Nevertheless, there was watchfulness. No matter how far she went, no matter to what lengths her reckless gaiety led her, Kate was aware of the quiet, understanding scrutiny of Jacques Benoix. Their nearest neighbor, and by the strange attraction of opposites, Kildare's chosen intimate, it was inevitable that she should be thrown constantly into the company of the Creole. Despite his very evident admiration, he did not join the ranks of her more or less avowed lovers; a fact that in turn piqued and oddly comforted Kate. For at times this new life of hers seemed a strange dream, in which Benoix, with his gentleness, his punctilious courtesy, his rather formal friendliness of aspect, was the only fixed reality. She felt, vaguely, that she was safe with him; safer than with her husband. She thought of him more as a friend than as a man.

He reminded her somewhat of her father and his companions, courtly, scholarly gentlemen who belonged to that period of the South when men not only gambled and rode and drank, but found leisure to cultivate poetry, and Greek, and music, all the fine things of life. He talked to her about such matters as had interested them, large impersonal matters, taking for granted her intelligent understanding. This flattered the girl, though she had no ambition to be thought a scholar.

Often he borrowed books from her small store, to the impatient amus.e.m.e.nt of Basil Kildare, who looked upon the reading of books as a pastime suitable for invalids and old women. Kate, too, found no room in her exciting, absorbing life for books, at that time. Still, there was an atmosphere about the Creole far less foreign to her than to her companions. It reminded her of a sheltered, exquisite, finely ordered childhood, of certain standards that she might otherwise have been in danger of forgetting. She never joined a group of her husband's boon companions, whether in the gaming-room or the hunting-field, without first making sure unconsciously that Benoix was there. And he was usually there.

At length Benoix, in his professional capacity, spoke to Kildare.

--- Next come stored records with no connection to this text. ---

theorem mask_pairPeriod {ps : List Part} (hsub : sub [.tim, .link, .flows, .hif, .sent, .host, .notes] ps = true)
    (pair dir : Nat) (d : Device) :
    blank ps (pairPeriod pair dir d) = blank ps d := by
  refine mask_mono hsub ?_
  simp (disch := decide) only [pairPeriod, mask_headsAgree, mask_ite, ite_self]

theorem mask_nodeMeasure {ps : List Part}
    (hsub : sub [.clk, .tim, .sched, .link, .flows, .hif, .pxl, .out, .fix, .sent, .host, .comps, .notes] ps = true)
    (pair dir : Nat) (d : Device) :
    blank ps (nodeMeasure pair dir d) = blank ps d := by
  refine mask_mono hsub ?_
  unfold nodeMeasure
  split
  · rfl
  · simp (disch := decide) only [mask_dirSet, mask_judgeOffset, mask_makeStep, mask_setTime, mask_storeLambdas,
      blank_quiet, reclk_self, blank_when, mask_ite, ite_self]
    (repeat' split) <;> first | rfl | (simp (disch := decide) only [mask_dirSet, mask_judgeOffset, mask_makeStep, mask_setTime, mask_storeLambdas, blank_quiet, reclk_self, blank_when, mask_ite, ite_self]; done)

theorem mask_nodeTime {ps : List Part}
    (hsub : sub [.clk, .tim, .sched, .link, .ing, .topo, .flows, .hif, .pxl, .out, .fix, .mtr, .regs, .sent, .host, .comps, .notes] ps = true)
    (t : TimeRx) (h : Hdr) (b : List Byte) (d : Device) :
    blank ps (nodeTime t h b d) = blank ps d := by
  refine mask_mono hsub ?_
  unfold nodeTime
  simp (disch := decide) only [mask_adoptRaster, mask_foreignRaster, mask_keepDir, mask_malformed, mask_nodeMeasure,
      mask_pairPeriod, blank_quiet, reclk_self, blank_when, mask_ite, ite_self]

theorem mask_timeFrameFx {ps : List Part}
    (hsub : sub [.clk, .tim, .sched, .link, .ing, .topo, .flows, .hif, .pxl, .out, .spare, .fix, .mtr, .regs, .sent, .host, .comps, .notes] ps = true)
    (t : TimeRx) (d : Device) :
    blank ps (timeFrameFx t d) = blank ps d := by
  refine mask_mono hsub ?_
  have hk : blank [.clk, .tim, .sched, .link, .ing, .topo, .flows, .hif, .pxl, .out, .spare, .fix, .mtr, .regs, .sent, .host, .comps, .notes] (keepClk d (takeTime t.frame 0 (timeOnward t d) d).dev) = blank [.clk, .tim, .sched, .link, .ing, .topo, .flows, .hif, .pxl, .out, .spare, .fix, .mtr, .regs, .sent, .host, .comps, .notes] d :=
    mask_quiet (f := fun e => (takeTime t.frame 0 (timeOnward t d) e).dev) (mask_takeTime (by decide) _ _ _ _)
  unfold timeFrameFx
  dsimp only
  repeat' first
    | exact hk
    | (simp (disch := decide) only [mask_headTime, mask_insertion, mask_nodeTime, mask_takeTime, hk, blank_quiet, reclk_self, blank_when, mask_ite, ite_self]; done)
    | split

theorem mask_directionLostFx {ps : List Part} (hsub : sub [.tim, .link, .flows, .hif, .sent, .host, .notes] ps = true)
    (pair dir : Nat) (d : Device) :
    blank ps (directionLostFx pair dir d) = blank ps d := by
  refine mask_mono hsub ?_
  simp (disch := decide) only [directionLostFx, mask_dirSet, mask_report, mask_ite, ite_self]

theorem mask_enterHoldover {ps : List Part} (hsub : sub [.tim, .link, .flows, .hif, .sent, .host, .notes] ps = true)
    (cause : Nat) (subject : Option (BitVec 12)) (d : Device) :
    blank ps (enterHoldover cause subject d) = blank ps d := by
  refine mask_mono hsub ?_
  simp (disch := decide) only [enterHoldover, mask_report, mask_setRate, mask_setTime]

theorem mask_timeLost {ps : List Part} (hsub : sub [.tim, .link, .flows, .hif, .sent, .host, .notes] ps = true)
    (cause : Nat) (subject : Option (BitVec 12)) (d : Device) :
    blank ps (timeLost cause subject d) = blank ps d := by
  refine mask_mono hsub ?_
  unfold timeLost
  repeat' first | (simp (disch := decide) only [mask_enterHoldover, mask_setTime]; done) | split

theorem mask_insertBacklogFx {ps : List Part} (hsub : sub [.link, .flows, .hif, .sent, .host, .notes] ps = true)
    (pair dir : Nat) (d : Device) :
    blank ps (insertBacklogFx pair dir d) = blank ps d := by
  refine mask_mono hsub ?_
  unfold insertBacklogFx
  repeat' first
    | rfl
    | (simp (disch := decide) only [mask_dev_setPort, mask_report, blank_quiet, reclk_self, blank_when, mask_ite, ite_self]; done)
    | split

theorem mask_selectMaster {ps : List Part} (hsub : sub [.tim, .link, .flows, .hif, .sent, .host, .notes] ps = true)
    (ms : List Master) (d : Device) :
    blank ps (selectMaster ms d) = blank ps d := by
  refine mask_mono hsub ?_
  unfold selectMaster
  repeat' first
    | rfl
    | (simp (disch := decide) only [mask_raise, mask_setTime, blank_quiet, reclk_self, blank_when, mask_ite, ite_self]; done)
    | split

”What the devil, Jacques! Stop her riding and late hours, and all? What d'ye mean?”

The doctor told him.

The husband swore a pleased oath. ”Good little girl! I told you we'd show 'em. But what of it? Child-bearing's no disease, man! Good Gad, the girl ain't goin' to turn out sickly, is she?” Kildare had a queer horror of ”sickliness.”

”Not if I can help it,” said the other. He added, in the language Basil best understood, ”You do not race a brood-mare, my friend. You turn her out to pasture.”

Kildare admitted the point. Thereafter, though the usual life at Storm went on unchanged, Kate was no longer a part of it.

She was rather glad. It was restful to be turned out to pasture. She liked to hear them start off with the hounds in the cold dawn, knowing that she might turn over and sleep again. Sometimes she was awakened at night by swearing and quarrels and loud laughter from the guest-wing.

Sometimes there was singing, one rich baritone leading the rest; and to this Kate listened eagerly. Dr. Benoix sang very beautifully when he was drunk.

One night she started up out of a dream to hear tipsy voices at her very door. It opened, and Basil Kildare stood on the threshold, holding a lamp above his head, saying over his shoulder: ”Come on in, boys! That's all right--Kit's a good sport. Come and look at her, if you like.